(Collected data)
★ ★ ★ ★ ★

-- ==== Sys2Proof/Tests/Slice0.lean ====
section
/-! SUPPORT. Tests: words and results of 95_test_vectors.md and of the rules, and for every statement
with hypotheses a witness that meets them. -/

namespace Sys2Proof.Tests

open Sys2Proof.Machine

/-! ## Words -/

/-- CLEAR's count has to fit `CNT_W` bits (R74, R78). -/
theorem test_wellFormed_refuses_wide_counts :
    wellFormed .w8 (.clear 256) = false ∧ wellFormed .w16 (.clear 65536) = false ∧
      wellFormed .w32 (.clear 4294967296) = false := by decide

theorem test_wellFormed_takes_the_widest_counts :
    wellFormed .w8 (.clear 255) = true ∧ wellFormed .w16 (.clear 65535) = true ∧
      wellFormed .w32 (.clear 4294967295) = true := by decide

/-- R72: `op` = 0001, then 24 ignored bits, then the value; V13, V18. -/
theorem test_decode_sendch :
    decode .w8 0b000100000000000000000000000010100101#36 = .ok (.sendch 0b10100101#8) ∧
      decode .w8 0x1DEADBEA5#36 = .ok (.sendch 0xA5#8) := ⟨rfl, rfl⟩

/-- R73: `op` = 0010, then `r`, `g`, `b`, `w`. -/
theorem test_decode_wrcolor :
    decode .w8 0b001000010000001000000011000001000000#36 =
      .ok (.wrcolor 0b00010000#8 0b00100000#8 0b00110000#8 0b01000000#8) := rfl

/-- R74: `op` = 0011, `n` in the low `CNT_W` bits; V26. -/
theorem test_decode_clear :
    decode .w8 0b001100000000000000000000000100000010#36 = .ok (.clear 2) ∧
      decode .w16 0x3ABCD0102#36 = .ok (.clear 0x0102) ∧
      decode .w32 0x3ABCD0102#36 = .ok (.clear 0xABCD0102) := ⟨rfl, rfl, rfl⟩

/-- R75: `op` = 0100, nothing else is read. -/
theorem test_decode_latch :
    decode .w8 0b010000000000000000000000000000000000#36 = .ok .latch ∧
      decode .w8 0x4FFFFFFFF#36 = .ok .latch := ⟨rfl, rfl⟩

/-- R76: `op` = 1000, nothing else is read. -/
theorem test_decode_irpoll :
    decode .w8 0b100000000000000000000000000000000000#36 = .ok .irpoll ∧
      decode .w8 0x812345678#36 = .ok .irpoll := ⟨rfl, rfl⟩

/-- R77, V28. -/
theorem test_decode_reserved :
    decode .w8 0x000000000#36 = .error (.reserved 0x0#4) ∧
      decode .w8 0x512345678#36 = .error (.reserved 0x5#4) ∧
      decode .w8 0x900000000#36 = .error (.reserved 0x9#4) ∧
      decode .w8 0xFFFFFFFFF#36 = .error (.reserved 0xF#4) := ⟨rfl, rfl, rfl, rfl⟩

/-- R70: a number of more than 36 bits is no command word. -/
theorem test_decodeTableWord :
    decodeTableWord 40 0x1000000A5 = some (.sendch 0xA5#8) ∧ decodeTableWord 40 0x500000000 = none ∧
      decodeTableWord 40 0x1100000000 = none := by decide

/-! ## Small states -/

/-- The levels of a cycle in which nothing is offered. -/
def quiet (ir : Level) : Pins where
  rst      := false
  cmdValid := false
  cmdWord  := 0#36
  irIn     := ir

/-- The block after reset, the word `w` on the port, then `n` cycles in which nothing is offered; the
IR line at one level. -/
def offered (w : CmdWord) (ir : Level) (n : Nat) : State :=
  { State.reset with
    pins := { rst := false, cmdValid := true, cmdWord := w, irIn := ir }
    feed := List.replicate n (quiet ir) }

/-- The block after reset in a reset cycle, one more known cycle with the input LOW to come. -/
def inReset : State :=
  { State.reset with
    pins := { rst := true, cmdValid := true, cmdWord := 0x1000000A5#36, irIn := false }
    feed := [quiet false] }

/-- A channel 0xA5 in the HIGH phase of bit 7, a command on the port. -/
def inHigh (cnt : Nat) (nbits : BitVec 4) : State :=
  { offered 0x400000000#36 true 0 with
    phase := .high, dout := true, cnt := cnt, sr := 0xA5#8, nbits := nbits }

/-- A channel in a LOW phase. -/
def inLow (cnt : Nat) (nbits : BitVec 4) (nch : BitVec 2) (ncol : Nat) : State :=
  { State.reset with
    phase := .low, cnt := cnt, sr := 0xA5#8, nbits := nbits, chbuf0 := 0x10#8, chbuf1 := 0x30#8,
    nch := nch, ncol := ncol }

/-- A decode in `ist`, with the count `dur`. -/
def inDecode (ist : IrState) (dur : BitVec 8) (tick : Nat) : State :=
  { State.reset with ist := ist, dur := dur, tick := tick }

/-- A reset cycle in a phase of a transmission. -/
def cutShort (ph : Phase) : State :=
  { inHigh 3 8#4 with phase := ph, pins := { rst := true, cmdValid := false, cmdWord := 0#36, irIn := true } }

/-- A host of three pixels with the codes 1 to 4 and a slice of 1000 cycles. -/
def fourCodes : HostParams where
  nPixels    := 3
  gamma      := .identity
  cmdPower   := 1#8
  cmdBright  := 2#8
  cmdSpeed   := 3#8
  cmdDensity := 4#8
  pollSlice  := 1000

/-- A host in a place, with some animation state. -/
def hostAt (place : HostPlace) (idle : Nat) : HostState where
  place   := place
  idle    := idle
  spent   := 0
  start   := 0
  speed   := 1
  density := 64

/-- Outputs with `dout` LOW. -/
def outs (ready ok : Bool) (cmd : Byte) (wake : Bool) : Outputs where
  cmdReady := ready
  rspValid := false
  rspOk    := ok
  rspCmd   := cmd
  dout     := false
  wake     := wake

/-- A host that acts, or lets the cycle pass. -/
def free (acts : Bool) : HostChoice where
  holdReset := false
  acts      := acts
  idleWord  := 0#36
  irIn      := true

theorem offered_accepts {i : Instr} {w : CmdWord} (h : decode .w8 w = .ok i) (ir : Level) (n : Nat) :
    accepts i (offered w ir n) := ⟨rfl, h⟩

theorem offered_inv (w : CmdWord) (ir : Level) (n : Nat) : BlockInv (offered w ir n) where
  rules     := (by decide : meetsRules Params.reference)
  oneUnit   := .inl rfl
  doutHigh  := (by decide : false = true ↔ Phase.idle = Phase.high)
  sending   := fun h => by cases h <;> contradiction
  atRest    := fun _ => ⟨rfl, rfl, rfl⟩
  latching  := fun h => by contradiction
  buffered  := Nat.zero_le _
  measuring := fun h => absurd rfl h
  noCount   := fun _ => rfl
  failZero  := fun _ => rfl
  cntFits   := Nat.zero_le _
  tickFits  := Nat.zero_le _
  ncolFits  := (by decide : 0 < 2 ^ Params.reference.cntW.bits)

theorem offered_resetFree (w : CmdWord) (ir : Level) {n m : Nat} (h : m ≤ n + 1) :
    resetFree m (offered w ir n) = true := by
  cases m with
  | zero => simp [resetFree]
  | succ m =>
    have : m ≤ n := by omega
    simp [resetFree, inputs, offered, this, List.take_replicate, quiet]

theorem offered_canAccept (w : CmdWord) (ir : Level) (n : Nat) :
    (offered w ir n).canAccept = true := rfl

/-! ## One step of each command -/

/-- R102 with `H1` = 7 of the reference instance; V13. -/
theorem test_sendch_starts_with_bit_7 :
    ∃ t, step (offered 0x1000000A5#36 true 1) = .next t ∧ t.dout = true ∧ t.cnt = 7 ∧ t.sr = 0xA5#8 ∧
      t.nbits = 8#4 := ⟨_, rfl, rfl, rfl, rfl, rfl⟩

/-- R103: V19, V21: the first channel is `g` with `GRB`, `r` with `RGBW`. -/
theorem test_wrcolor_buffers_in_line_order :
    ∃ t, step (offered 0x210203040#36 true 1) = .next t ∧ t.sr = 0x20#8 ∧ t.chbuf0 = 0x10#8 ∧
      t.chbuf1 = 0x30#8 ∧ t.nch = 2#2 := ⟨_, rfl, rfl, rfl, rfl, rfl⟩

theorem test_wrcolor_rgbw :
    ∃ t, execWrcolor 0x10#8 0x20#8 0x30#8 0x40#8
        { State.reset with params := { Params.reference with order := .rgbw } } = .next t ∧
      t.sr = 0x10#8 ∧ t.chbuf0 = 0x20#8 ∧ t.chbuf2 = 0x40#8 ∧ t.nch = 3#2 :=
  ⟨_, rfl, rfl, rfl, rfl, rfl⟩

★ ★ ★ ★ ★

Beginning with the line that has "decode .w8 0xFFFFFFFFF#36" and ending with the line that has "IR line at one level. -/", set down the lines above exactly and include no others.

      decode .w8 0xFFFFFFFFF#36 = .error (.reserved 0xF#4) := ⟨rfl, rfl, rfl, rfl⟩

/-- R70: a number of more than 36 bits is no command word. -/
theorem test_decodeTableWord :
    decodeTableWord 40 0x1000000A5 = some (.sendch 0xA5#8) ∧ decodeTableWord 40 0x500000000 = none ∧
      decodeTableWord 40 0x1100000000 = none := by decide

/-! ## Small states -/

/-- The levels of a cycle in which nothing is offered. -/
def quiet (ir : Level) : Pins where
  rst      := false
  cmdValid := false
  cmdWord  := 0#36
  irIn     := ir

/-- The block after reset, the word `w` on the port, then `n` cycles in which nothing is offered; the
IR line at one level. -/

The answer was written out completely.